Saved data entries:
/---

-- ==== Sys2Proof/Machine/State.lean ====
section
/-!
DEFINITION. The state of the EVX-6480 as plain data, and the state right after reset. Every register of the register
map is an entry of one sparse register file, keyed by its offset in BAR 0 of function 0; state that the spec gives and no
register shows stands in the records of its block.
-/
set_option Elab.async false
namespace Sys2Proof.Machine

/-! ## Sward (chapter 4) -/

/-- A request for a Sward channel (R108): the producer's fields and the clock of its arrival at the arbiter. -/
structure Req where
  channel : Nat
  producer : Nat
  action : Nat
  width : Nat
  param : Nat
  handle : Nat
  late : Bool
  /-- The source of the entry's timeline, for an event of the position engine (R110). -/
  src : Option Nat
  clk : Nat
  /-- The position word of each view in the request clock (R260). -/
  views : List Nat := []
deriving DecidableEq, Repr

/-- A granted event (R108). -/
structure Event where
  req : Req
  age : Nat
  gseq : Nat
  stampSrc : Nat
  position : Nat
  time : Nat
  clk : Nat
deriving DecidableEq, Repr

/-- State of Sward that no register shows. -/
structure Sward where
  /-- Request FIFO of each channel, oldest first (R112). -/
  fifo : Tbl (List Req) := []
  /-- The channel granted last: the rotating order starts after it (R112). -/
  lastCh : Nat := 255
  /-- The event clock of the last grant plus 1, and the channels granted in it (R112). -/
  grantClk : Nat := 0
  granted : List Nat := []
  /-- Grants of each channel in its guard window (R125). -/
  window : Tbl Nat := []
  /-- Channels whose guard window is discarded and starts again in the next event clock (R125). -/
  noWindow : Tbl Bool := []
  /-- Channels stopped by RUNAWAY whose EN has not been written to 1 since (R126). -/
  stopped : Tbl Bool := []
  /-- Selector registers last written through function 0 (R121), by address. -/
  byFn0 : Tbl Bool := []
  /-- What a selector register held, and whether through function 0, before the writes of this event clock (R117), by address. -/
  selPrev : Tbl (Option (Word × Bool)) := []
  /-- Requests of asynchronous producers that pass their synchroniser (R111), oldest first; `clk` is the clock of arrival. -/
  inFlight : List Req := []
  /-- The producer that entered first in a channel's last contested clock, and the producers whose requests have reached the channel in this
  clock (R112). -/
  turn : Tbl Nat := []
  reached : Tbl (List Nat) := []
  /-- Granted events that wait for the event clock of their delivery (R114), in GSEQ order. -/
  delivering : List Event := []
  /-- Event clock of the last delivery to a consumer input, plus 1, by the address of its selector (R118). -/
  acted : Tbl Nat := []
  /-- The end of the pulse of each event output, in event clocks (R128). -/
  pulseEnd : Tbl Nat := []
  /-- Level at each GPIO pin as last driven from outside. -/
  pinIn : Tbl Bool := []
  /-- VDDIO_GPIO banks whose supply is absent (R753). -/
  bankDown : Tbl Bool := []
deriving DecidableEq, Repr

/-! ## Encoder, SSI and switch inputs (chapter 2) -/

/-- State of an encoder channel beside its registers. -/
structure EncChan where
  /-- Levels at the pins. -/
  pinA : Bool := false
  pinB : Bool := false
  pinZ : Bool := false
  /-- Filtered levels (R34). -/
  filtA : Bool := false
  filtB : Bool := false
  filtZ : Bool := false
  /-- An input whose new level is being held for acceptance (R34, R35). -/
  holdA : Bool := false
  holdB : Bool := false
  holdZ : Bool := false
  /-- The reference state has been sampled since enable (R39). -/
  ref : Bool := false
  /-- The 48-bit count and the latched index position (R39, R43). -/
  count : Nat := 0
  indexPos : Nat := 0
  /-- Event clock of the last counted edge (R49, R71). -/
  lastClk : Option Nat := none
  /-- Signs of the last two counted edges, 0 for none (R72). -/
  sign : Int := 0
  prevSign : Int := 0
  /-- Length of the run of edges against the declared direction (R50). -/
  run : Nat := 0
  /-- Signed net count since the last qualified index pulse (R46). -/
  net : Int := 0
  /-- An index interval is open, and a cause to skip its check has occurred (R47). -/
  idxOpen : Bool := false
  skip : Bool := false
  /-- Net count and counted edges of the speed window in progress (R48). -/
  winNet : Int := 0
  winEdges : Nat := 0
deriving DecidableEq, Repr

/-- What an SSI channel or a receive stream has delivered (R73, R161): its last two values, each with the clock or time at which it is
valid, the sign of the last nonzero step between them, and the RATE that a station entry carries. -/
structure InRec where
  last : Option (Nat × Nat) := none
  prev : Option (Nat × Nat) := none
  dir : Int := 0
  rate : Int := 0
deriving DecidableEq, Repr

/-- State of an SSI channel beside its registers. -/
structure SsiChan where
  /-- Its valid reads (R73). -/
  reads : InRec := {}
  count : Nat := 0
  value : Nat := 0
  /-- The reference value of R60. -/
  ref : Option Nat := none
  /-- The last valid read exceeded SSI_MAXSTEP (R61). -/
  jumped : Bool := false
  /-- A read is due and has not started. -/
  due : Bool := false
  reading : Bool := false
  /-- Event clock of the running read's first falling edge (R62). -/
  start : Nat := 0
  /-- Event clock at which the monoflop time ends (R55). -/
  monoEnd : Nat := 0
deriving DecidableEq, Repr

/-- State of a switch input beside its registers. -/
structure SwIn where
  /-- The level after INVERT. -/
  raw : Bool := false
  /-- The debounce or lockout time is running (R65). -/
  timing : Bool := false
deriving DecidableEq, Repr

/-! ## Position engine (chapter 3) -/

/-- A position source beside its registers. -/
structure PosSrc where
  /-- The 56-bit position word. -/
  pos : Nat := 0
  /-- The position word as the event clock began: P0 of R86. -/
  start : Nat := 0
  /-- The source is enabled and its position has been loaded (R70). -/
  loaded : Bool := false
  /-- Interpolation is suspended, and the offset held meanwhile (R72). -/
  susp : Bool := true
  held : Nat := 0
  /-- Consecutive due reads without a valid result (R74). -/
  miss : Nat := 0
deriving DecidableEq, Repr

/-- A view position: the 56-bit word and 24 fraction bits below it (R77). -/
structure PosView where
  acc : Nat := 0
  /-- The position word as the event clock began: P0 of R86. -/
  start : Nat := 0
  active : Bool := false
deriving DecidableEq, Repr

/-- A slot of the position event table: the entry (0 when free), its generation (R85) and the client that inserted it. -/
structure Slot where
  entry : BitVec 128 := 0
  gen : Nat := 0
  client : Nat := 0
deriving DecidableEq, Repr

/-- A request in a client's queue (R98): an insertion, or the removal of a handle. `tag` is the client's own name for
the request, with which the result comes back. -/
structure PReq where
  insert : Bool
  entry : BitVec 128
  handle : Nat
  tag : Nat
deriving DecidableEq, Repr

/-- An entry that has been crossed, or that became active late, and has not yet fired: R87 orders them by clock, crossed before late, then
by the distance from the old position, then by INDEX. -/
structure Due where
  slot : Nat
  /-- R87 has put it off into a following clock. -/
  deferred : Bool
  late : Bool
  /-- The crossing went forward. -/
  forward : Bool
  /-- Distance from the old position of the timeline, in sub-ticks; 0 for a late entry. -/
  dist : Nat := 0
  /-- Event clock of the crossing. -/
  clk : Nat := 0
deriving DecidableEq, Repr

/-- The position engine beside its registers. -/
structure PosEngine where
  src : Tbl PosSrc := []
  view : Tbl PosView := []
  slots : Tbl Slot := []
  /-- Request queues by client number (R101). -/
  queue : Tbl (List PReq) := []
  /-- The client whose queue the engine served last: the rotation goes on after it (R98). -/
  served : Nat := 15
  /-- Entries that are to fire, in the order of R87. -/
  due : List Due := []
  /-- Event clock of the last firings, and how many fired in it (R87). -/
  fireClk : Nat := 0
  fireN : Nat := 0
deriving DecidableEq, Repr

/-! ## Units (chapter 18) -/

/-- STATE of a unit (R656, R658). -/
inductive UnitState where
  | off
  | starting
  | on
  | stopping
  | fault
deriving DecidableEq, Repr

/-- An entry of the unit table (R655, R656). -/
structure UnitEntry where
  state : UnitState := .off
  cause : Nat := 0
  gen : Nat := 0
  /-- An enable deferred until the stop ends (R658), or a RESTART. -/
  deferred : Bool := false
  /-- Station time of the last change of STATE. -/
  changed : Nat := 0
  /-- Milliseconds observed DOWN without a break. -/
  downMs : Nat := 0
deriving DecidableEq, Repr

\---

— Aim of the exercise —
All that is wanted is the stretch of lines above from the one containing "winEdges : Nat := 0" through the one containing "held : Nat := 0", duplicated exactly.

— Task solution —
  winEdges : Nat := 0
deriving DecidableEq, Repr

/-- What an SSI channel or a receive stream has delivered (R73, R161): its last two values, each with the clock or time at which it is
valid, the sign of the last nonzero step between them, and the RATE that a station entry carries. -/
structure InRec where
  last : Option (Nat × Nat) := none
  prev : Option (Nat × Nat) := none
  dir : Int := 0
  rate : Int := 0
deriving DecidableEq, Repr

/-- State of an SSI channel beside its registers. -/
structure SsiChan where
  /-- Its valid reads (R73). -/
  reads : InRec := {}
  count : Nat := 0
  value : Nat := 0
  /-- The reference value of R60. -/
  ref : Option Nat := none
  /-- The last valid read exceeded SSI_MAXSTEP (R61). -/
  jumped : Bool := false
  /-- A read is due and has not started. -/
  due : Bool := false
  reading : Bool := false
  /-- Event clock of the running read's first falling edge (R62). -/
  start : Nat := 0
  /-- Event clock at which the monoflop time ends (R55). -/
  monoEnd : Nat := 0
deriving DecidableEq, Repr

/-- State of a switch input beside its registers. -/
structure SwIn where
  /-- The level after INVERT. -/
  raw : Bool := false
  /-- The debounce or lockout time is running (R65). -/
  timing : Bool := false
deriving DecidableEq, Repr

/-! ## Position engine (chapter 3) -/

/-- A position source beside its registers. -/
structure PosSrc where
  /-- The 56-bit position word. -/
  pos : Nat := 0
  /-- The position word as the event clock began: P0 of R86. -/
  start : Nat := 0
  /-- The source is enabled and its position has been loaded (R70). -/
  loaded : Bool := false
  /-- Interpolation is suspended, and the offset held meanwhile (R72). -/
  susp : Bool := true
  held : Nat := 0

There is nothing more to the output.